Task data Block Start
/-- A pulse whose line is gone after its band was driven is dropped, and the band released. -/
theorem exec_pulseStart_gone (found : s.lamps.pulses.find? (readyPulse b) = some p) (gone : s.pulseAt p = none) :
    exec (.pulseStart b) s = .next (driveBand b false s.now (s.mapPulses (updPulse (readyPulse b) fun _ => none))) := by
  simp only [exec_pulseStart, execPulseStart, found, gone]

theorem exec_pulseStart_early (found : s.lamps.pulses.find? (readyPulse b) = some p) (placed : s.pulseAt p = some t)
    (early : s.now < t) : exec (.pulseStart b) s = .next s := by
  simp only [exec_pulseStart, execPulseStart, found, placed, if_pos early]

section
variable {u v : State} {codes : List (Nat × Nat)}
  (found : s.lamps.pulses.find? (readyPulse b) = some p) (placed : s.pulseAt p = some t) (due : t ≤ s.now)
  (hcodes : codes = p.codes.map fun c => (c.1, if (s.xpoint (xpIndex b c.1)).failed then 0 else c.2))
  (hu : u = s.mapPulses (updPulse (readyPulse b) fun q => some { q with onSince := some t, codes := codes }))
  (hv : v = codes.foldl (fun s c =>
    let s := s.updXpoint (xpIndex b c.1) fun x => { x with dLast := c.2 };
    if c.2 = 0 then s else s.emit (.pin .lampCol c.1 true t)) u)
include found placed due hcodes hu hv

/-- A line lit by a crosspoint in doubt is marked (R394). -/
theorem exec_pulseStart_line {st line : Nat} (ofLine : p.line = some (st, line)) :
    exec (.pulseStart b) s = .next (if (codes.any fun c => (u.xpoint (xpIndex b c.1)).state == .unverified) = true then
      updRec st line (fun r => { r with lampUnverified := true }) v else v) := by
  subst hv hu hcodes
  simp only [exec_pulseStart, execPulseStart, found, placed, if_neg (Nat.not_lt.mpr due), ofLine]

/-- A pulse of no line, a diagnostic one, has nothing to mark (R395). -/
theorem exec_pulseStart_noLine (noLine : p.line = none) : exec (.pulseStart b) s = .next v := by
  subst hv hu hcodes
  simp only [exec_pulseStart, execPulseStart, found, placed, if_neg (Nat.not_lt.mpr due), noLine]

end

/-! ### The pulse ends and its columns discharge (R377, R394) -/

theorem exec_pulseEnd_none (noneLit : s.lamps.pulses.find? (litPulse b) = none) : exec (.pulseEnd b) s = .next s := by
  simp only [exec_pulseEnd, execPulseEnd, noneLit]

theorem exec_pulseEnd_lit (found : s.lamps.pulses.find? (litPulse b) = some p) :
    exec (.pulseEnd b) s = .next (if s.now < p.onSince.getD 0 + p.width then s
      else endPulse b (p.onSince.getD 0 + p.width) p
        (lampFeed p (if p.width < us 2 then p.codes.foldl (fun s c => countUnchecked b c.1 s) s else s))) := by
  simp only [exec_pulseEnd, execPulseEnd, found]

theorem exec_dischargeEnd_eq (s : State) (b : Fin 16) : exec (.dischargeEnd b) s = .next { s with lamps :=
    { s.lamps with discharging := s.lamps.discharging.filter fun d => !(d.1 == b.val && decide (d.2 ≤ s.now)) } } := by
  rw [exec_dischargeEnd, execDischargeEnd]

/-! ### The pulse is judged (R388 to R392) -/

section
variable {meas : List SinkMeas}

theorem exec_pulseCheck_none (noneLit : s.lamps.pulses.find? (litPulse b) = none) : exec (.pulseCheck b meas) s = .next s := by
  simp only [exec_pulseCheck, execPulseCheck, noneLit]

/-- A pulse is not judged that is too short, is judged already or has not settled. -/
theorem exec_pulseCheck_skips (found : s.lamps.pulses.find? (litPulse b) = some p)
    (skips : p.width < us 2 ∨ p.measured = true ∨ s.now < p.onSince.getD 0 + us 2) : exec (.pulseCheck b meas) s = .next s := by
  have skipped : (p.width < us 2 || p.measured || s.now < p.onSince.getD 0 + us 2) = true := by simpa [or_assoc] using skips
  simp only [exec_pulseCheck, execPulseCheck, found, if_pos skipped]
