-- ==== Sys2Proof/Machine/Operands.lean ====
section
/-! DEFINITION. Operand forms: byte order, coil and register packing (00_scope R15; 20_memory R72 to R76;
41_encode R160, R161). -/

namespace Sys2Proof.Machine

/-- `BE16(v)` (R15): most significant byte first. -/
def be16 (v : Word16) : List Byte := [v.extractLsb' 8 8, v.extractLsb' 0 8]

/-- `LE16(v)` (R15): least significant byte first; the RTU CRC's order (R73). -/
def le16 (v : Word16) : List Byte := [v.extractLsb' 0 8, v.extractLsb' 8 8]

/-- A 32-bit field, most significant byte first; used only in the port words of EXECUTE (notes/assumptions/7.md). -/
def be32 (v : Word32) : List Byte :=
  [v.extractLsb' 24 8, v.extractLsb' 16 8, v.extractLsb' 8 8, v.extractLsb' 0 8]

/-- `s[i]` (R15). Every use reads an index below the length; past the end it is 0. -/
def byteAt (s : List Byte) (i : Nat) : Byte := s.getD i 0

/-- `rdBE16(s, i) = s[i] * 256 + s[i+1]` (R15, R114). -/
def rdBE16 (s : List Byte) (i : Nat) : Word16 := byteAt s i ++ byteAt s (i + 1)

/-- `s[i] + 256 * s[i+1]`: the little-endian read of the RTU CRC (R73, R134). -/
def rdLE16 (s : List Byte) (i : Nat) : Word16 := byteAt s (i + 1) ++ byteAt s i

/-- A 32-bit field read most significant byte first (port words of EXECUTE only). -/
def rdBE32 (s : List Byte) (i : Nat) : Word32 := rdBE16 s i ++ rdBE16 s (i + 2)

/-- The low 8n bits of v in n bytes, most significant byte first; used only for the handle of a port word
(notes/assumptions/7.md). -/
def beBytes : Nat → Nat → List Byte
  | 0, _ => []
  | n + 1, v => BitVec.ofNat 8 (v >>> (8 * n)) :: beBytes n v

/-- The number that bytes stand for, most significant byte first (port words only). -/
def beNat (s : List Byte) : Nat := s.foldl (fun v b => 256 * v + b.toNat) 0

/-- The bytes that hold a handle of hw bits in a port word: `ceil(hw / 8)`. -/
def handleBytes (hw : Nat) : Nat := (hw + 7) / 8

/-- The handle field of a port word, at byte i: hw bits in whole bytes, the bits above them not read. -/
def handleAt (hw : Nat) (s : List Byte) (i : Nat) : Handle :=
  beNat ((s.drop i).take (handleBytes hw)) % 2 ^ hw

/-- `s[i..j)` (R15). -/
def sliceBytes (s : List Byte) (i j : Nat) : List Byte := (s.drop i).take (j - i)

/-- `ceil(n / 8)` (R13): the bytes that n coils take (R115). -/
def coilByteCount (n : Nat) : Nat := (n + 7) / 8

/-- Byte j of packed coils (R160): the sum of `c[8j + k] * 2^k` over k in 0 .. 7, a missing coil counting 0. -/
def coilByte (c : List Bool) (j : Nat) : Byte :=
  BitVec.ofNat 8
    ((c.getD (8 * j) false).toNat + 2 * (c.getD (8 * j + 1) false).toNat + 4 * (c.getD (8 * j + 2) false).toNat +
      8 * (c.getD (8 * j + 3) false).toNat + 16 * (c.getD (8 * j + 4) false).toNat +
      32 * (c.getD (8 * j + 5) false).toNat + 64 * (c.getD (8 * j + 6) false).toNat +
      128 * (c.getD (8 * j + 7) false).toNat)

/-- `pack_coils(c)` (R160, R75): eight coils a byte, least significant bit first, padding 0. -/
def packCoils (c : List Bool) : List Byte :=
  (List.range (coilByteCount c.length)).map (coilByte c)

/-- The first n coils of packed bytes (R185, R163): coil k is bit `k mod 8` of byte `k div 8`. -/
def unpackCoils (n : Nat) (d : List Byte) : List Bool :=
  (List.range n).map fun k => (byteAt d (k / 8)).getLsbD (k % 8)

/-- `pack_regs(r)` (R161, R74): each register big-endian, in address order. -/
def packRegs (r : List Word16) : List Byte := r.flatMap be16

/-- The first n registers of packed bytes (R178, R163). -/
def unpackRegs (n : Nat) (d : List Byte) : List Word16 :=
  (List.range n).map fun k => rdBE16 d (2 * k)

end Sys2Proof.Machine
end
Task data Block End
- _What needs to be done_:
Taking the records above, retype every line from the one with "(Nat.not_lt.mpr due), ofLine]" down to the one with "have skipped : (p.width", exactly and with nothing else.

- _Exercise result_:
  simp only [exec_pulseStart, execPulseStart, found, placed, if_neg (Nat.not_lt.mpr due), ofLine]

/-- A pulse of no line, a diagnostic one, has nothing to mark (R395). -/
theorem exec_pulseStart_noLine (noLine : p.line = none) : exec (.pulseStart b) s = .next v := by
  subst hv hu hcodes
  simp only [exec_pulseStart, execPulseStart, found, placed, if_neg (Nat.not_lt.mpr due), noLine]

end

/-! ### The pulse ends and its columns discharge (R377, R394) -/

theorem exec_pulseEnd_none (noneLit : s.lamps.pulses.find? (litPulse b) = none) : exec (.pulseEnd b) s = .next s := by
  simp only [exec_pulseEnd, execPulseEnd, noneLit]

theorem exec_pulseEnd_lit (found : s.lamps.pulses.find? (litPulse b) = some p) :
    exec (.pulseEnd b) s = .next (if s.now < p.onSince.getD 0 + p.width then s
      else endPulse b (p.onSince.getD 0 + p.width) p
        (lampFeed p (if p.width < us 2 then p.codes.foldl (fun s c => countUnchecked b c.1 s) s else s))) := by
  simp only [exec_pulseEnd, execPulseEnd, found]

theorem exec_dischargeEnd_eq (s : State) (b : Fin 16) : exec (.dischargeEnd b) s = .next { s with lamps :=
    { s.lamps with discharging := s.lamps.discharging.filter fun d => !(d.1 == b.val && decide (d.2 ≤ s.now)) } } := by
  rw [exec_dischargeEnd, execDischargeEnd]

/-! ### The pulse is judged (R388 to R392) -/

section
variable {meas : List SinkMeas}

theorem exec_pulseCheck_none (noneLit : s.lamps.pulses.find? (litPulse b) = none) : exec (.pulseCheck b meas) s = .next s := by
  simp only [exec_pulseCheck, execPulseCheck, noneLit]

/-- A pulse is not judged that is too short, is judged already or has not settled. -/
theorem exec_pulseCheck_skips (found : s.lamps.pulses.find? (litPulse b) = some p)
    (skips : p.width < us 2 ∨ p.measured = true ∨ s.now < p.onSince.getD 0 + us 2) : exec (.pulseCheck b meas) s = .next s := by
  have skipped : (p.width < us 2 || p.measured || s.now < p.onSince.getD 0 + us 2) = true := by simpa [or_assoc] using skips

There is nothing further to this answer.